# Required work
Please restate, word for word, the lines below that begin at the one with "exec (.rd g tb ta) s = delivers" and end at the one with "exec (.br cond". Leave out all other lines.

Records from a collection:
____________

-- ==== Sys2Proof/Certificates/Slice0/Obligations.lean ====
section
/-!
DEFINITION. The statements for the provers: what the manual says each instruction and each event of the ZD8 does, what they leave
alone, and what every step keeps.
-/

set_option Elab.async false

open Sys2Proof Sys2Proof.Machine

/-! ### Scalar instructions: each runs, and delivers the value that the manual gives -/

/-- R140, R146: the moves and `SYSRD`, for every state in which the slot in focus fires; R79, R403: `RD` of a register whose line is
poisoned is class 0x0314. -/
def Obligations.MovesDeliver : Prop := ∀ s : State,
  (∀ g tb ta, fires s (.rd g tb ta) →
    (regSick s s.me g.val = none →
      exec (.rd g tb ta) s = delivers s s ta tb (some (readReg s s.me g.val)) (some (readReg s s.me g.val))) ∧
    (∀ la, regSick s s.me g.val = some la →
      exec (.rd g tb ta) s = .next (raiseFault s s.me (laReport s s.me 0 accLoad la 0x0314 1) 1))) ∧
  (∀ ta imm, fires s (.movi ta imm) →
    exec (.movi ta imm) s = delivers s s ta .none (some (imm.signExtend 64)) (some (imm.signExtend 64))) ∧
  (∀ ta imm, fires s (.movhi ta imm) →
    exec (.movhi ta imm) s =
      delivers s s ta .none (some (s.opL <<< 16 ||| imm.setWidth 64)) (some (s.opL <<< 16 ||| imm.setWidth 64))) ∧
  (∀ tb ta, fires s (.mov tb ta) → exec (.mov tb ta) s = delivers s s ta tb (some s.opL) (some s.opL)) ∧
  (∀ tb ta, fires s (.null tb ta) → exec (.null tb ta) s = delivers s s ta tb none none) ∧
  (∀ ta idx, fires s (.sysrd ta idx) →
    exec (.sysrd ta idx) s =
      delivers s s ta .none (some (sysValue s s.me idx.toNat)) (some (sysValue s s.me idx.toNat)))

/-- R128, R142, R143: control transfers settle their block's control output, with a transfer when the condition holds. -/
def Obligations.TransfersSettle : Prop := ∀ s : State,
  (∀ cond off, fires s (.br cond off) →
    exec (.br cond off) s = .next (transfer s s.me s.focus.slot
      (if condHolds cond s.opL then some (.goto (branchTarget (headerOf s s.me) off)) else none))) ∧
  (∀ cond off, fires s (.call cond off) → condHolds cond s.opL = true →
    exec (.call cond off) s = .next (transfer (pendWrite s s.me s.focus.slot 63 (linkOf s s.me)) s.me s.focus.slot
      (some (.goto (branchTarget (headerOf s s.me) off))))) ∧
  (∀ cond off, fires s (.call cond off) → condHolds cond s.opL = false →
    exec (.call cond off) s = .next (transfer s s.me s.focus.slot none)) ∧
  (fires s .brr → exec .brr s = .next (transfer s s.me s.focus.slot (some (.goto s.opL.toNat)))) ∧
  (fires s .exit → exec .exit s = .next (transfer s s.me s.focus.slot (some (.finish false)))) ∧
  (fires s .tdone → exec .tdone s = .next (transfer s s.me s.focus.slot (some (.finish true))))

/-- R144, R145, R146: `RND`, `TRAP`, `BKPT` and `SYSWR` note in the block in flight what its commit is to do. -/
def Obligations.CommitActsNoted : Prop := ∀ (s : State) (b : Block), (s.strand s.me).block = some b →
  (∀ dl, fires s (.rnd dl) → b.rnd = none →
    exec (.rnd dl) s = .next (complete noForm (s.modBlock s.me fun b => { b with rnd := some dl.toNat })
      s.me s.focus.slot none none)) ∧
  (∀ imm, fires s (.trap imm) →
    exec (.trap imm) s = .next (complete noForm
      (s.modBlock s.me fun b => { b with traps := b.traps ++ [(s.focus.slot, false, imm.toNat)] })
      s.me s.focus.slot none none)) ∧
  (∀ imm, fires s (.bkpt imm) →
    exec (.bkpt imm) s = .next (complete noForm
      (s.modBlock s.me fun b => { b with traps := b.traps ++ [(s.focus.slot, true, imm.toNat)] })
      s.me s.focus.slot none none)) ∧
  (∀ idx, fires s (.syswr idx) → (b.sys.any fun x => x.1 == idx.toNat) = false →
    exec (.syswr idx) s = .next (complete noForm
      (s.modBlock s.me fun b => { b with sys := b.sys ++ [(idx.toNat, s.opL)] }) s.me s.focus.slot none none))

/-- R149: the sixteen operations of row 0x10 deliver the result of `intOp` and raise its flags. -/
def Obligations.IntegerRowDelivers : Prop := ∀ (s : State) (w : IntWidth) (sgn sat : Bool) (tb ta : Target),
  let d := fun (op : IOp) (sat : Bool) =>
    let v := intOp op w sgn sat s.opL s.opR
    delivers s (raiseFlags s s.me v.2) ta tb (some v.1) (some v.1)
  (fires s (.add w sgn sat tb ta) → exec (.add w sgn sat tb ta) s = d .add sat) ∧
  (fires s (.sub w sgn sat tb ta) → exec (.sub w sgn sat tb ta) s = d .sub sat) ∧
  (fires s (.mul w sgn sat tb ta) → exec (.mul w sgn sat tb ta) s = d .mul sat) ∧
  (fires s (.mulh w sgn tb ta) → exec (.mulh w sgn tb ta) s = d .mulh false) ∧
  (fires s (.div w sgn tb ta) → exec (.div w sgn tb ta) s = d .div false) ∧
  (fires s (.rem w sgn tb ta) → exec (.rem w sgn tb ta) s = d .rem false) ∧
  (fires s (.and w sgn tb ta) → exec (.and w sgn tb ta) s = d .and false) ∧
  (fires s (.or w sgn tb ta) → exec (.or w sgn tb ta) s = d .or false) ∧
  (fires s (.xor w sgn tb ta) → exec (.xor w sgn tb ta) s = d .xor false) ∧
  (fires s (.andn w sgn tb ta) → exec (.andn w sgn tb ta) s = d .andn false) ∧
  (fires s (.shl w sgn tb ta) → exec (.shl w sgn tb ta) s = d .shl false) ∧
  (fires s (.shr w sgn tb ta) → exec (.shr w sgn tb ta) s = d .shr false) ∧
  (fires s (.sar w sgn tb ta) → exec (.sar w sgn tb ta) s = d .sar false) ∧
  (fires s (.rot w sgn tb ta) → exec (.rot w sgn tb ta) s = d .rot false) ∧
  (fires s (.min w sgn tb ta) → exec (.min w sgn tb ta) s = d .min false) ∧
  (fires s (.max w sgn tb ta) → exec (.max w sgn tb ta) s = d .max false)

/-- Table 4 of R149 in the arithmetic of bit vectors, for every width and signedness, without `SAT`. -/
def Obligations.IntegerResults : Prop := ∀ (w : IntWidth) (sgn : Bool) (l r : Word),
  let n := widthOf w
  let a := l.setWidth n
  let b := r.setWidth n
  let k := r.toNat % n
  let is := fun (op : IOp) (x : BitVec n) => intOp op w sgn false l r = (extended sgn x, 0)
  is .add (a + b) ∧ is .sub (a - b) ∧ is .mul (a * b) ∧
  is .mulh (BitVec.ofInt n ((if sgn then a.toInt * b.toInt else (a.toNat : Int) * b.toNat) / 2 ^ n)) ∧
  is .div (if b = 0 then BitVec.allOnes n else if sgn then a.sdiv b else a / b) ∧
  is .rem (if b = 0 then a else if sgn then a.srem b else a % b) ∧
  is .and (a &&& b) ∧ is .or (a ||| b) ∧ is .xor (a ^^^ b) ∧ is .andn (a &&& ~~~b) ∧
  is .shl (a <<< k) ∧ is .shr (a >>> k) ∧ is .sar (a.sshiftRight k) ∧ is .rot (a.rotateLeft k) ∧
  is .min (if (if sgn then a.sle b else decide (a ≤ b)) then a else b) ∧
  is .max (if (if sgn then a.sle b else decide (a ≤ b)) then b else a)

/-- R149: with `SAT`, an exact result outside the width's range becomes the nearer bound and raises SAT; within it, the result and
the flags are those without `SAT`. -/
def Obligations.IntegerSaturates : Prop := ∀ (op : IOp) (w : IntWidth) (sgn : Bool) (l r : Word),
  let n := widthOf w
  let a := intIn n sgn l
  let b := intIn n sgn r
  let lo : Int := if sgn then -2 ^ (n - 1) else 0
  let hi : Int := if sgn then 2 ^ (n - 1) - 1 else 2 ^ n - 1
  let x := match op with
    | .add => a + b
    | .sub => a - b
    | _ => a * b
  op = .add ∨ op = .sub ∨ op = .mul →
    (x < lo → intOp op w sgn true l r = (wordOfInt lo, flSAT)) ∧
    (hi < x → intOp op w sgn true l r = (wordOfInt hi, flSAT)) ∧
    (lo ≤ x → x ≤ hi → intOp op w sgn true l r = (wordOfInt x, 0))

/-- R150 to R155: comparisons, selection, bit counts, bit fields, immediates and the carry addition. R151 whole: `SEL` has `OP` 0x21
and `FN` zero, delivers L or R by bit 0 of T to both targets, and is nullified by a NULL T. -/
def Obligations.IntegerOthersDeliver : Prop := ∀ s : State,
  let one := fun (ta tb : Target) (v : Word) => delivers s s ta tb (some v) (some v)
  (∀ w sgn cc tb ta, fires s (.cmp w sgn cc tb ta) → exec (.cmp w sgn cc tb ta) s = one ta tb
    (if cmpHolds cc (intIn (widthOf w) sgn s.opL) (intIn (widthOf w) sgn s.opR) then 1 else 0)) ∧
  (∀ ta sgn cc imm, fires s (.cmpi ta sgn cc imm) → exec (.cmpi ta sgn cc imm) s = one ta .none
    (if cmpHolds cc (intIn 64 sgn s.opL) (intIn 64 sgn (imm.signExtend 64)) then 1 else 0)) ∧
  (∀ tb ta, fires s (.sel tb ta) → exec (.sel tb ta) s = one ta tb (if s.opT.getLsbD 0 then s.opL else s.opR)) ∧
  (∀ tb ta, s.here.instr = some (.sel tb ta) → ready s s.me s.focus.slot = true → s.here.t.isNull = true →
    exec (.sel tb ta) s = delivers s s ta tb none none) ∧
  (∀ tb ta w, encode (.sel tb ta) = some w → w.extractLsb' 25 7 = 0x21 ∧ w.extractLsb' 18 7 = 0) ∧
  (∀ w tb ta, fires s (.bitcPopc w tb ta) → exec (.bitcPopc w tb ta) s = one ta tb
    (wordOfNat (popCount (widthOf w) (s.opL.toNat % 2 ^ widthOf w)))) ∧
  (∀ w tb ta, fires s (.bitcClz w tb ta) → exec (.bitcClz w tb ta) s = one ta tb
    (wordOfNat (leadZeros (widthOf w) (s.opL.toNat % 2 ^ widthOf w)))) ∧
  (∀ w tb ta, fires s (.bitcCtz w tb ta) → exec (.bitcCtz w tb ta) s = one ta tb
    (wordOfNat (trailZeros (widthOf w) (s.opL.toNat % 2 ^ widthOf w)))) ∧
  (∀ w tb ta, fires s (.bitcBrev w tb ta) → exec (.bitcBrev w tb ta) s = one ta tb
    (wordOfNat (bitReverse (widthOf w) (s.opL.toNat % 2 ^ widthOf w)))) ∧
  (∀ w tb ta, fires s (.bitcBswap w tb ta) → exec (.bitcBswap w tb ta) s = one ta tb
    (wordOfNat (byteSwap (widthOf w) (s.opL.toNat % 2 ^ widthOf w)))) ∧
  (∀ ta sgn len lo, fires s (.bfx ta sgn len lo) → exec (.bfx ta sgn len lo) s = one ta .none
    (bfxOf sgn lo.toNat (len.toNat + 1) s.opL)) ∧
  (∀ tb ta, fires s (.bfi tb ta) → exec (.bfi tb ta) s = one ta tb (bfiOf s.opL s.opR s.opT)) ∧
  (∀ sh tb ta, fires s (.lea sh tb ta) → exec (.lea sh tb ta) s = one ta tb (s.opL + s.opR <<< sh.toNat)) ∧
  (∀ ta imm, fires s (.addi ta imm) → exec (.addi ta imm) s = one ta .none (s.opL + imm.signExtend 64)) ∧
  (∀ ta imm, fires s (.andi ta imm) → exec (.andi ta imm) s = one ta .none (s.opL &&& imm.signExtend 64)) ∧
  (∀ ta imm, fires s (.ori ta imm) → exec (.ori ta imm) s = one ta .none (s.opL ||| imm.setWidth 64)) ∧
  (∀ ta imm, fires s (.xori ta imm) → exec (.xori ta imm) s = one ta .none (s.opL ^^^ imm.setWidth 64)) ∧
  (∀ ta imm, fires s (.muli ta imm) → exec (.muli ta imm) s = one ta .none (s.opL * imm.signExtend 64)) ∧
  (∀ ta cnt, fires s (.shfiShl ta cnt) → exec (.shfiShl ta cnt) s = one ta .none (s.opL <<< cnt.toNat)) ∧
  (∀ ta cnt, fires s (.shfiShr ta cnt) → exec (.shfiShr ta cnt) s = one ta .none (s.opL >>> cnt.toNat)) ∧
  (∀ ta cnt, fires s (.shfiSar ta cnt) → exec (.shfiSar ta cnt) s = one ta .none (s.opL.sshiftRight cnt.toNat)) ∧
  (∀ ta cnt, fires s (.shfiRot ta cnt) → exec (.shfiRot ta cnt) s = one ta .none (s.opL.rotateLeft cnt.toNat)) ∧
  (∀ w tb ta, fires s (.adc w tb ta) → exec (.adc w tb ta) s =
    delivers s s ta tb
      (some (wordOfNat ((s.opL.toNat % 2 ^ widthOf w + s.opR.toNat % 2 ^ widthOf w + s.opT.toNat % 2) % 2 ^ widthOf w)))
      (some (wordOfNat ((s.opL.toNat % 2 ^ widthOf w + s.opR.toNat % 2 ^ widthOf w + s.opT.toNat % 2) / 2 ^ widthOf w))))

____________

# Result of the task
      exec (.rd g tb ta) s = delivers s s ta tb (some (readReg s s.me g.val)) (some (readReg s s.me g.val))) ∧
    (∀ la, regSick s s.me g.val = some la →
      exec (.rd g tb ta) s = .next (raiseFault s s.me (laReport s s.me 0 accLoad la 0x0314 1) 1))) ∧
  (∀ ta imm, fires s (.movi ta imm) →
    exec (.movi ta imm) s = delivers s s ta .none (some (imm.signExtend 64)) (some (imm.signExtend 64))) ∧
  (∀ ta imm, fires s (.movhi ta imm) →
    exec (.movhi ta imm) s =
      delivers s s ta .none (some (s.opL <<< 16 ||| imm.setWidth 64)) (some (s.opL <<< 16 ||| imm.setWidth 64))) ∧
  (∀ tb ta, fires s (.mov tb ta) → exec (.mov tb ta) s = delivers s s ta tb (some s.opL) (some s.opL)) ∧
  (∀ tb ta, fires s (.null tb ta) → exec (.null tb ta) s = delivers s s ta tb none none) ∧
  (∀ ta idx, fires s (.sysrd ta idx) →
    exec (.sysrd ta idx) s =
      delivers s s ta .none (some (sysValue s s.me idx.toNat)) (some (sysValue s s.me idx.toNat)))

/-- R128, R142, R143: control transfers settle their block's control output, with a transfer when the condition holds. -/
def Obligations.TransfersSettle : Prop := ∀ s : State,
  (∀ cond off, fires s (.br cond off) →
    exec (.br cond off) s = .next (transfer s s.me s.focus.slot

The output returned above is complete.